(Stored items)
====================

-- ==== Sys2Proof/Certificates/Slice0/Obligations.lean ====
section
/-! DEFINITION. The statements for the provers. Each docstring names the rule of spec/ it formalises. -/

open Sys2Proof Sys2Proof.Machine Sys2Proof.Safety

/-! ### Commands -/

/-- R21, R24: in OFF, NEW with a transport and one of the four addresses stores the 7-bit form and enters
SETTLE with `CTOR` 1; nothing else changes. The four stored values are the table of R21. -/
def Obligations.NewStoresTheSevenBitAddress : Prop :=
  ∀ (s : State), s.phase = .off →
    ∀ p ∈ ([(0x80, 0x40), (0x84, 0x42), (0x88, 0x44), (0x8C, 0x46)] : List (Int × Addr7)),
      exec (.new p.1 true) s =
        .next { s with addr7 := some p.2, ctor := true, phase := .settle, timer := Config.settleLoad }

/-- R122: the two configuration checks in their order, each with no effect but the result; with a transport,
exactly the addresses that are not one of the four integers are rejected. That the transport's cause is the one
reported when both checks fail is the spec's decision D11 and the model's choice (log entry 16, U17). -/
def Obligations.NewReportsConfigurationErrors : Prop :=
  ∀ (s : State) (address : Int), s.phase = .off →
    exec (.new address false) s = .next (rejected s (.configuration .noTransport)) ∧
    (exec (.new address true) s = .next (rejected s (.configuration .badAddress)) ↔
      address ∉ ([0x8C, 0x88, 0x84, 0x80] : List Int))

/-- R24 (row READY, INIT): INIT enters SETTLE with `CTOR` 0 and `TIMER` loaded; nothing else changes. -/
def Obligations.InitEntersTheSettleDelay : Prop :=
  ∀ (s : State), s.phase = .ready →
    exec .init s = .next { s with ctor := false, phase := .settle, timer := Config.settleLoad }

/-- R176: for a volume 0..100 SET_MASTER enters WRITE with the payload of the rule in COARSE and FINE; every
latch holds its exact integer; nothing else changes. That byte 0 is the part of phase WRITE that comes next is the
model's choice (log entry 4). -/
def Obligations.SetMasterSendsTheMasterPair : Prop :=
  ∀ (s : State) (v : Int), s.phase = .ready → 0 ≤ v → v ≤ 100 →
    ∃ l, exec (.setMaster v) s = .next (writing s l) ∧ latchesHold l 0xD0 0xE0 v

/-- R177: a volume outside 0..100 is rejected with ValidationError and has no other effect, and one inside,
both bounds included, is accepted: it enters phase WRITE, whose stage is the model's own field (log entry 4). -/
def Obligations.SetMasterRejectsOutOfRange : Prop :=
  ∀ (s : State) (v : Int), s.phase = .ready →
    ((v < 0 ∨ 100 < v) → exec (.setMaster v) s = .next (rejected s (.validation .volume))) ∧
    (0 ≤ v → v ≤ 100 → ∃ l, exec (.setMaster v) s = .next (writing s l))
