-- ==== Sys2Proof/Tests/Slice0.lean ====
section
/-! SUPPORT. Our own tests. Expected values come from the worked examples and the derived vectors of
spec/95_test_vectors.md and from the tables of spec/30_encoding.md; the id of the source stands at each
test. The last part shows, for every obligation with hypotheses, values that meet them. -/

namespace Sys2Proof.Tests

open Sys2Proof Sys2Proof.Machine Sys2Proof.Safety

/-! ### Small states -/

/-- The state `(READY, a)` of spec/95. -/
def readyAt (a : Addr7) : State := { State.reset with phase := .ready, addr7 := some a }

/-- A transaction to 0x46 with the payload `[b0, b1]`, at `stage`. -/
def writingAt (stage : TxStage) (b0 b1 : Byte) : State :=
  { State.reset with phase := .write, stage := stage, addr7 := some 0x46,
                     latches := { resetLatches with coarse := b0, fine := b1 } }

/-- A transaction that waits, and the transport's next sample. -/
def answeredBy (b0 b1 : Byte) (x : TxSample) : State := { writingAt .answerDue b0 b1 with txIn := [x] }

/-- The sample of an answer with the status code `st` and the detail `d`. -/
def sample (st : BitVec 2) (d : Detail) : TxSample := { done := true, status := st, detail := d }

/-- What a test reads of a state: phase, address, results and events. -/
def seen (s : State) : Phase × Option Addr7 × List Result × List Event :=
  (s.phase, s.addr7, s.results, s.trace)

/-- A part of the next state, where there is one. -/
def onNext {α : Type} (f : State → α) : Outcome → Option α
  | .next s => some (f s)
  | .fault _ => none
  | .refused _ => none

/-- The payload a state in phase WRITE has on its port. -/
def payload (s : State) : Phase × Byte × Byte := (s.phase, s.latches.coarse, s.latches.fine)

/-- The reason a step was refused, where it was. -/
def refusal : Outcome → Option Refusal
  | .next _ => none
  | .fault _ => none
  | .refused r => some r

/-! ### Well-formedness: an ill-formed term for each check (R93, R82, R86) -/

theorem test_wf_new_above : Instr.wellFormed (.new 256 true) = false := by decide
theorem test_wf_new_below : Instr.wellFormed (.new (-1) true) = false := by decide
theorem test_wf_master_above : Instr.wellFormed (.setMaster 128) = false := by decide
theorem test_wf_master_below : Instr.wellFormed (.setMaster (-129)) = false := by decide
theorem test_wf_channel_above : Instr.wellFormed (.setChannel 8 0) = false := by decide
theorem test_wf_channel_below : Instr.wellFormed (.setChannel (-9) 0) = false := by decide
theorem test_wf_channel_volume : Instr.wellFormed (.setChannel 0 128) = false := by decide
theorem test_wf_tens : Instr.wellFormed (.master10db 8) = false := by decide
theorem test_wf_ones : Instr.wellFormed (.ch6x1db 10) = false := by decide
theorem test_wf_frame_ones : Instr.wellFormed (.fMaster 7 10) = false := by decide
theorem test_wf_edges :
    Instr.wellFormed (.new 255 false) = true ∧ Instr.wellFormed (.setChannel (-8) (-128)) = true ∧
    Instr.wellFormed (.setChannel 7 127) = true ∧ Instr.wellFormed (.ch3x10db 7) = true ∧
    Instr.wellFormed (.ch3x1db 9) = true ∧ Instr.wellFormed (.fCh6 7 9) = true := by decide

/-! ### Decoding: one word for each constructor, written out from R92, R82 and R86 -/

theorem test_decode_new : decode (.command 0b0000000110001000) = .ok (.new 0x88 true) := by decide
theorem test_decode_init : decode (.command 0b0010000000000000) = .ok .init := by decide
theorem test_decode_setMaster : decode (.command 0b0100000010000000) = .ok (.setMaster (-128)) := by decide
theorem test_decode_setChannel :
    decode (.command 0b0110111100110010) = .ok (.setChannel (-1) 50) := by decide
theorem test_decode_setMute : decode (.command 0b1000000000000001) = .ok (.setMute true) := by decide
theorem test_decode_clear : decode (.wire 0b11000000) = .ok .clear := by decide
theorem test_decode_muteOn : decode (.wire 0b11111001) = .ok .muteOn := by decide
theorem test_decode_muteOff : decode (.wire 0b11111000) = .ok .muteOff := by decide
theorem test_decode_master10db : decode (.wire 0b11010111) = .ok (.master10db 7) := by decide
theorem test_decode_master1db : decode (.wire 0b11101001) = .ok (.master1db 9) := by decide
theorem test_decode_ch1x10db : decode (.wire 0b10000111) = .ok (.ch1x10db 7) := by decide
theorem test_decode_ch2x10db : decode (.wire 0b01000110) = .ok (.ch2x10db 6) := by decide
theorem test_decode_ch3x10db : decode (.wire 0b00000000) = .ok (.ch3x10db 0) := by decide
theorem test_decode_ch4x10db : decode (.wire 0b00100001) = .ok (.ch4x10db 1) := by decide
theorem test_decode_ch5x10db : decode (.wire 0b01100010) = .ok (.ch5x10db 2) := by decide
theorem test_decode_ch6x10db : decode (.wire 0b10100011) = .ok (.ch6x10db 3) := by decide
theorem test_decode_ch1x1db : decode (.wire 0b10011001) = .ok (.ch1x1db 9) := by decide
theorem test_decode_ch2x1db : decode (.wire 0b01011000) = .ok (.ch2x1db 8) := by decide
theorem test_decode_ch3x1db : decode (.wire 0b00010111) = .ok (.ch3x1db 7) := by decide
theorem test_decode_ch4x1db : decode (.wire 0b00110110) = .ok (.ch4x1db 6) := by decide
theorem test_decode_ch5x1db : decode (.wire 0b01110100) = .ok (.ch5x1db 4) := by decide
theorem test_decode_ch6x1db : decode (.wire 0b10110101) = .ok (.ch6x1db 5) := by decide
theorem test_decode_fClear : decode (.frame 0b00000000 0b11000000) = .ok .fClear := by decide
theorem test_decode_fMuteOn : decode (.frame 0b00000000 0b11111001) = .ok .fMuteOn := by decide
theorem test_decode_fMuteOff : decode (.frame 0b00000000 0b11111000) = .ok .fMuteOff := by decide
theorem test_decode_fMaster : decode (.frame 0b11010100 0b11101001) = .ok (.fMaster 4 9) := by decide
theorem test_decode_fCh1 : decode (.frame 0b10000111 0b10011000) = .ok (.fCh1 7 8) := by decide
theorem test_decode_fCh2 : decode (.frame 0b01000110 0b01010111) = .ok (.fCh2 6 7) := by decide
theorem test_decode_fCh3 : decode (.frame 0b00000101 0b00010110) = .ok (.fCh3 5 6) := by decide
theorem test_decode_fCh4 : decode (.frame 0b00100011 0b00110101) = .ok (.fCh4 3 5) := by decide
theorem test_decode_fCh5 : decode (.frame 0b01100010 0b01110100) = .ok (.fCh5 2 4) := by decide
theorem test_decode_fCh6 : decode (.frame 0b10100001 0b10110011) = .ok (.fCh6 1 3) := by decide

/-- V-REFUSE: the reserved words. -/
theorem test_decode_reserved :
    decode (.command 0xA000) = .error .reservedOp ∧ decode (.command 0xE000) = .error .reservedOp ∧
    decode (.command 0x2001) = .error .mustBeZero ∧ decode (.command 0x4132) = .error .mustBeZero ∧
    decode (.command 0x8002) = .error .mustBeZero ∧ decode (.command 0x0388) = .error .mustBeZero ∧
    decode (.command 0x7032) = .error .mustBeZero := by decide

/-- V-WIRE: bytes that match no row, and steps that match by mask and are never emitted. -/
theorem test_decode_wire_edges :
    decode (.wire 0xC1) = .error .undefinedByte ∧ decode (.wire 0xFA) = .error .undefinedByte ∧
    decode (.wire 0xF0) = .error .undefinedByte ∧ decode (.wire 0xD8) = .ok (.master10db 8) ∧
    byteEmitted 0xD8 = false ∧ decode (.wire 0xEA) = .ok (.master1db 10) ∧ byteEmitted 0xEA = false := by decide

/-- V-WIRE: frames that are never emitted. -/
theorem test_decode_frame_edges :
    frameEmitted 0xD4 0x99 = false ∧ frameEmitted 0xE9 0xD4 = false ∧ frameEmitted 0xD0 0xC0 = false ∧
    frameEmitted 0xD8 0xE0 = false ∧ frameEmitted 0x00 0x10 = true := by decide

/-- A 16-bit word of the table is read by the row that fits it best (notes/assumptions/6). -/
theorem test_table_readings :
    decodeTableWord 16 0x404B = some (.setMaster 75) ∧ decodeTableWord 8 0xD7 = some (.master10db 7) ∧
    decodeTableWord 16 0xD4E9 = some (.fMaster 4 9) ∧ decodeTableWord 16 0x00C0 = some .fClear ∧
    decodeTableWord 16 0x4050 = some (.fCh2 0 0) ∧ decodeTableWord 16 0x405F = some (.setMaster 95) ∧
    decodeTableWord 16 0x475F = some (.fCh2 7 15) ∧ decodeTableWord 16 0xA000 = none ∧ decodeTableWord 8 0xC1 = none := by decide

/-! ### Commands -/

/-- V-NEW: `NEW 0x8C, true` stores 0x46. -/
theorem test_new_accepted :
    onNext (fun s => (s.phase, s.ctor, s.addr7)) (exec (.new 0x8C true) State.reset)
      = some (.settle, true, some 0x46) := by decide
/-- V-NEW: `NEW 0x44, false`: both bad, the transport is tested first. -/
theorem test_new_rejected :
    onNext seen (exec (.new 0x44 false) State.reset)
      = some (.off, none, [.err (.configuration .noTransport)], []) := by decide
/-- V-INIT: the settle delay, on a controller. -/
theorem test_init : onNext (fun s => (s.phase, s.ctor, s.addr7)) (exec .init (readyAt 0x46))
    = some (.settle, false, some 0x46) := by decide
/-- V-REFUSE: INIT in OFF. -/
theorem test_init_off : refusal (exec .init State.reset) = some .notAccepted := by decide
/-- E6: `set_master_volume(0)` is `[0xD7, 0xE9]`. -/
theorem test_setMaster : onNext payload (exec (.setMaster 0) (readyAt 0x44))
    = some (.write, 0xD7, 0xE9) := by decide
/-- V-VALID: `SET_MASTER 101`. -/
theorem test_setMaster_rejected : onNext seen (exec (.setMaster 101) (readyAt 0x44))
    = some (.ready, some 0x44, [.err (.validation .volume)], []) := by decide
/-- V-VALID: `SET_CHANNEL 5, 50` is `[0xA3, 0xB9]`. -/
theorem test_setChannel : onNext payload (exec (.setChannel 5 50) (readyAt 0x44))
    = some (.write, 0xA3, 0xB9) := by decide
/-- V-VALID: `SET_CHANNEL 7, -1`: both bad, the volume is tested first. -/
theorem test_setChannel_rejected : onNext seen (exec (.setChannel 7 (-1)) (readyAt 0x44))
    = some (.ready, some 0x44, [.err (.validation .volume)], []) := by decide
/-- E5: mute on. -/
theorem test_setMute_on : onNext payload (exec (.setMute true) (readyAt 0x46))
    = some (.write, 0x00, 0xF9) := by decide
/-- E5: mute off. -/
theorem test_setMute_off : onNext payload (exec (.setMute false) (readyAt 0x46))
    = some (.write, 0x00, 0xF8) := by decide

/-- V-MAP and V-CLAMP rows. -/
theorem test_mapVolume :
    mapVolume 50 0 100 0 79 = .ok 39 ∧ mapVolume 99 0 100 0 79 = .ok 0 ∧ mapVolume 12 0 100 0 79 = .ok 69 ∧
    mapVolume (-1000000) 0 100 0 79 = .ok 79 ∧ mapVolume 150 0 100 0 79 = .ok 0 ∧
    mapVolume 0 0 50 0 79 = .error .mapParameters := by decide
/-- V-SPLIT rows. -/
theorem test_splitDigits :
    splitDigits 79 = (7, 9) ∧ splitDigits 70 = (7, 0) ∧ splitDigits 9 = (0, 9) ∧ splitDigits 10 = (1, 0) := by
  decide

/-! ### Wire op-codes: the byte due moves on (R86: which byte of a frame each is) -/

theorem test_clear : onNext id (exec .clear (writingAt .fineDue 0x00 0xC0)) = some (writingAt .answerDue 0x00 0xC0) := by
  decide
theorem test_muteOn : onNext id (exec .muteOn (writingAt .fineDue 0x00 0xF9)) = some (writingAt .answerDue 0x00 0xF9) := by
  decide
theorem test_muteOff : onNext id (exec .muteOff (writingAt .fineDue 0x00 0xF8)) = some (writingAt .answerDue 0x00 0xF8) := by
  decide
theorem test_master10db :
    onNext id (exec (.master10db 7) (writingAt .coarseDue 0xD7 0xE9)) = some (writingAt .fineDue 0xD7 0xE9) := by
  decide
theorem test_master1db :
    onNext id (exec (.master1db 9) (writingAt .fineDue 0xD7 0xE9)) = some (writingAt .answerDue 0xD7 0xE9) := by
  decide
theorem test_ch1x10db :
    onNext id (exec (.ch1x10db 7) (writingAt .coarseDue 0x87 0x99)) = some (writingAt .fineDue 0x87 0x99) := by
  decide
theorem test_ch2x10db :
    onNext id (exec (.ch2x10db 4) (writingAt .coarseDue 0x44 0x57)) = some (writingAt .fineDue 0x44 0x57) := by
  decide
theorem test_ch3x10db :
    onNext id (exec (.ch3x10db 2) (writingAt .coarseDue 0x02 0x19)) = some (writingAt .fineDue 0x02 0x19) := by
  decide
theorem test_ch4x10db :
    onNext id (exec (.ch4x10db 0) (writingAt .coarseDue 0x20 0x39)) = some (writingAt .fineDue 0x20 0x39) := by
  decide
theorem test_ch5x10db :
    onNext id (exec (.ch5x10db 2) (writingAt .coarseDue 0x62 0x79)) = some (writingAt .fineDue 0x62 0x79) := by
  decide
theorem test_ch6x10db :
    onNext id (exec (.ch6x10db 3) (writingAt .coarseDue 0xA3 0xB9)) = some (writingAt .fineDue 0xA3 0xB9) := by
  decide
theorem test_ch1x1db :
    onNext id (exec (.ch1x1db 8) (writingAt .fineDue 0x87 0x98)) = some (writingAt .answerDue 0x87 0x98) := by
  decide
theorem test_ch2x1db :
    onNext id (exec (.ch2x1db 7) (writingAt .fineDue 0x44 0x57)) = some (writingAt .answerDue 0x44 0x57) := by
  decide
theorem test_ch3x1db :
    onNext id (exec (.ch3x1db 9) (writingAt .fineDue 0x02 0x19)) = some (writingAt .answerDue 0x02 0x19) := by
  decide
theorem test_ch4x1db :
    onNext id (exec (.ch4x1db 9) (writingAt .fineDue 0x20 0x39)) = some (writingAt .answerDue 0x20 0x39) := by
  decide
theorem test_ch5x1db :
    onNext id (exec (.ch5x1db 9) (writingAt .fineDue 0x62 0x79)) = some (writingAt .answerDue 0x62 0x79) := by
  decide
theorem test_ch6x1db :
    onNext id (exec (.ch6x1db 0) (writingAt .fineDue 0xA4 0xB0)) = some (writingAt .answerDue 0xA4 0xB0) := by
  decide
/-- R53: byte 1 does not go before byte 0. -/
theorem test_order : refusal (exec .clear (writingAt .coarseDue 0x00 0xC0)) = some .byteNotDue := by decide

====================

▶ [Problem] Which of the lines in the data contain the string "detail"? Return each one.

▶ [Completed exercise]
/-- The sample of an answer with the status code `st` and the detail `d`. -/
def sample (st : BitVec 2) (d : Detail) : TxSample := { done := true, status := st, detail := d }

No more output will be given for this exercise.